Delving into Dalvik: A Look Into DEX Files

Mandiant examined a Nexus banking trojan Android sample and found widespread string obfuscation implemented via XOR and buried in methods full of dead code, which complicated static analysis. The authors describe DEX internals and release dexmod, a Python tool that adds decoded strings, patches method bytecode and updates DEX metadata so obfuscated methods return plaintext strings for easier reverse engineering. #Nexus #dexmod

Keypoints

Analysis of a Nexus banking trojan sample (MD5 d87e04db4f4a36df263ecbfe8a8605bd) revealed repeated string obfuscation implemented by XORing byte arrays and excessive dead code in decoding methods.
The obfuscated methods decode strings at runtime and are often invoked indirectly, complicating manual deobfuscation and static analysis with tools like jadx.
DEX file structure (header, string table, type_ids, class_defs, class_data, code_items) and bytecode encoding (registers_size, insns_size in 16-bit units) determine how to safely patch methods.
Patching requires adding decoded strings to the DEX string table, updating indices/offsets, replacing obfuscated bytecode with a const-string + return-object sequence, and adjusting method prefaces.
After bytecode edits, the DEX checksum and SHA-1 in the header must be recalculated to avoid integrity failures when re-inspecting with decompilers.
The authors provide dexmod (uses dexterity) with scripts for searching methods, adding strings, and applying the case-study patch logic to automate safe DEX modifications.

MITRE Techniques

[T1027.002] Software Packing – The main activity “is not present in the application initially as it is later unpacked” (‘main activity in AndroidManifest.xml is not present in the application initially as it is later unpacked’).
[T1027] Obfuscated Files or Information – The sample uses a repeated “string obfuscation mechanism” and inserts dead code to confuse analysis (‘the repeated use of a string obfuscation mechanism throughout the application code’).
[T1140] Deobfuscate/Decode Files or Information – The decoding routine XORs an encoded byte array with a key to produce strings, which must be decoded and added back into the DEX for patching (‘This is done by XORing a byte array (the encoded string) with another byte array (the XOR key)’)

Indicators of Compromise

[File hash] Sample MD5 – d87e04db4f4a36df263ecbfe8a8605bd
[Class name] Malicious Application subclass – com.toss.soda.RWzFxGbGeHaKi
[Method names] Obfuscated/deobfuscation methods – bleakperfect, melodynight, justclinic
[Source URL] Original analysis post – https://cloud.google.com/blog/topics/threat-intelligence/dalvik-look-into-dex-files/

To patch the Nexus sample, first identify the obfuscated methods that perform XOR-based decoding and contain dead-code sequences. Decode each string by reproducing the XOR logic, then add the resulting plaintexts into the DEX string table so they have corresponding string_data_item and string_id_item entries; this step necessarily changes section sizes, indices, and offsets so it must be done while maintaining consistent references across type_ids, string_ids, and class/method structures.

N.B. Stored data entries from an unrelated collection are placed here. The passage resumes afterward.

/-- A halt reaches its target (R369): the check on the area is made on the crews found there, and a grid that is halted whole is HALTED. DESIGN CHOICE: log entry 48. -/
def startHalt (s : State) (p pid : Nat) (q : Preempt) : State :=
  let target := haltTarget s p pid q.op q.gslot q.core
  let need := needOf s p target
  if (block s p pid).pasize.toNat < need then dropPreempt (setPstat s p pid q.was need 1) p pid
  else
    let grids := if q.op = 0 then [q.gslot] else if q.op = 1 then liveGrids s p pid else []
    let s1 := grids.foldl (fun s g => modGrid s p g (fun x => { x with before := if x.st = .halted then x.before else x.st, st := .halted })) s
    modPreempt (haltCrews s1 p target) p pid (fun x => { x with todo := target, at_ := 1 })

/-- The frame of the three halts: a request of an OP that has not begun. -/
def haltEvent (s : State) (p pid : Nat) (ok : Preempt → Bool) : Host.Outcome State Fault Refusal :=
  match getPreempt s p pid with
  | some q => .next (if q.at_ = 0 ∧ ok q = true then startHalt s p pid q else s)
  | none => .next s

/-- PREEMPT_HALT_GRID (R369, OP 0). DEDUCED: log entry 47. -/
def execPreemptHaltGrid (pkg pid gslot : Nat) (s : State) : Host.Outcome State Fault Refusal :=
  haltEvent s pkg pid (fun q => decide (q.op = 0 ∧ q.gslot = gslot))

/-- PREEMPT_HALT_PARTITION (R369, OP 1). -/
def execPreemptHaltPartition (pkg pid : Nat) (s : State) : Host.Outcome State Fault Refusal := haltEvent s pkg pid (fun q => decide (q.op = 1))

/-- PREEMPT_HALT_CREWS (R369, OP 2). -/
def execPreemptHaltCrews (pkg pid gslot core : Nat) (s : State) : Host.Outcome State Fault Refusal :=
  haltEvent s pkg pid (fun q => decide (q.op = 2 ∧ q.gslot = gslot ∧ q.core = core))

/-- The GSLOT that the messages of a pre-emption carry: 0xFF for OP 1, and for a resume of more than one grid. DESIGN CHOICE: log entry 48. -/
def preemptGslot (q : Preempt) : Nat :=
  match q.op with
  | 1 => 0xFF
  | 3 => (match q.todo with
    | x :: l => if l.all (fun y => decide (y.1 = x.1)) then x.1 else 0xFF
    | [] => 0xFF)
  | _ => q.gslot

/-- Words and reel messages on their way to a core, or from it, for a grid. DEDUCED: log entry 47. -/
def inFlight (s : State) (p gs n : Nat) : Bool :=
  s.nwords.any (fun w => decide (w.pkg = p ∧ w.gslot = gs ∧ w.dst = n)) ||
    s.reelRel.any (fun m => decide (m.pkg = p ∧ m.gslot = some gs ∧ m.src = n)) ||
    s.reelArr.any (fun m => decide (m.pkg = p ∧ m.gslot = some gs ∧ m.src = n) && (reelNext m.reg m.at_).isSome)

/-- The weir that answers a request for a partition, as a sender: the grid's lead weir, or that of the die of its lowest reach. DESIGN CHOICE: log entry 48. -/
def preemptWeir (s : State) (p : Nat) (q : Preempt) : Nat :=
  weirSender (match (if q.op = 0 ∨ q.op = 2 then getGrid s p q.gslot else none) with
    | some g => g.queue % 4
    | none => lowestFrom 16 0 (reaches s p q.pid) / 4)

/-- HALT_COMPLETE (R369, R370): what was in flight has landed, STATE becomes 2, and the message with top byte 0x01 is sent. -/
def execHaltComplete (pkg pid : Nat) (s : State) : Host.Outcome State Fault Refusal :=
  match getPreempt s pkg pid with
  | none => .next s
  | some q =>
    if q.at_ ≠ 1 ∨ q.op = 3 ∨ q.todo.any (fun x => inFlight s pkg x.1 x.2.1) = true ∨ noteRoom s pkg pid (preemptWeir s pkg q) = false then .next s
    else
      let s1 := setPstat (haltCrews s pkg q.todo) pkg pid 2 0 0
      .next (notifyPart (modPreempt s1 pkg pid (fun x => { x with at_ := 2 })) pkg pid (preemptWeir s pkg q) 1 pid (preemptGslot q * 2 ^ 32))

/-- The halted crews' images, one after the other from the area's base, and the closing dword (R373). -/
def saveAll (s : State) (p pid : Nat) (l : List (Nat × Nat × Nat)) : State :=
  let base := devPhys p (fld (block s p pid).parea 47 6 * 64)
  let r := l.foldl (fun (y : State × Nat) x => match getGrid y.1 p x.1 with
    | some g =>
      let z := saveCrew y.1 { pkg := p, n := x.2.1 } x.1 x.2.2 g.level g.hdr (homeSlots y.1 p x.1 x.2.1 x.2.2) y.2
      (z.1, y.2 + z.2)
    | none => y) (s, base)
  writeNat r.1 none r.2 8 0

/-- A group all of whose crews are off their cores is off its cores. -/
def markOut (s : State) (p gs : Nat) : State :=
  modGrid s p gs (fun g => { g with groups := g.groups.map (fun r =>
    if r.crews.all (fun x => isOffCore s p x.core gs x.crew) then { r with out := true } else r) })

/-- A thread of a halted crew has raised a trap, and an access before it is not accepted: which of them its image tells of is not known yet (R150, R152). -/
def trapOpen (s : State) (p : Nat) (x : Nat × Nat × Nat) : Bool :=
  let c : CoreId := { pkg := p, n := x.2.1 }
  (crewSlots (getCore s c) x.1 x.2.2).any (fun i => match getT s c i with
    | some t => t.trap.isSome && !t.acc.isEmpty
    | none => false)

Next, overwrite the start of each obfuscated method’s bytecode with a compact Dalvik sequence that returns the new string: const-string v0, [string_id] followed by return-object v0 (three 16-bit instructions, 6 bytes). Update the method’s code_item preface: set registers_size to 1 (only v0 used) and insns_size to 3 (three 16-bit instruction units), leaving other preface fields unchanged if unaffected. Optionally pad remaining original bytes with 0x00 (NOP) for cleanliness.

Finally, recalculate and update the DEX header checksum and SHA-1 signature to reflect the modified content. The authors automated these tasks in dexmod (a Python tool using the dexterity library) with modules for method discovery, string insertion, and custom bytecode edits; after applying the patches and header fixes, re-inspect the DEX with JADX to confirm obfuscated methods now return decoded strings and simplify further analysis.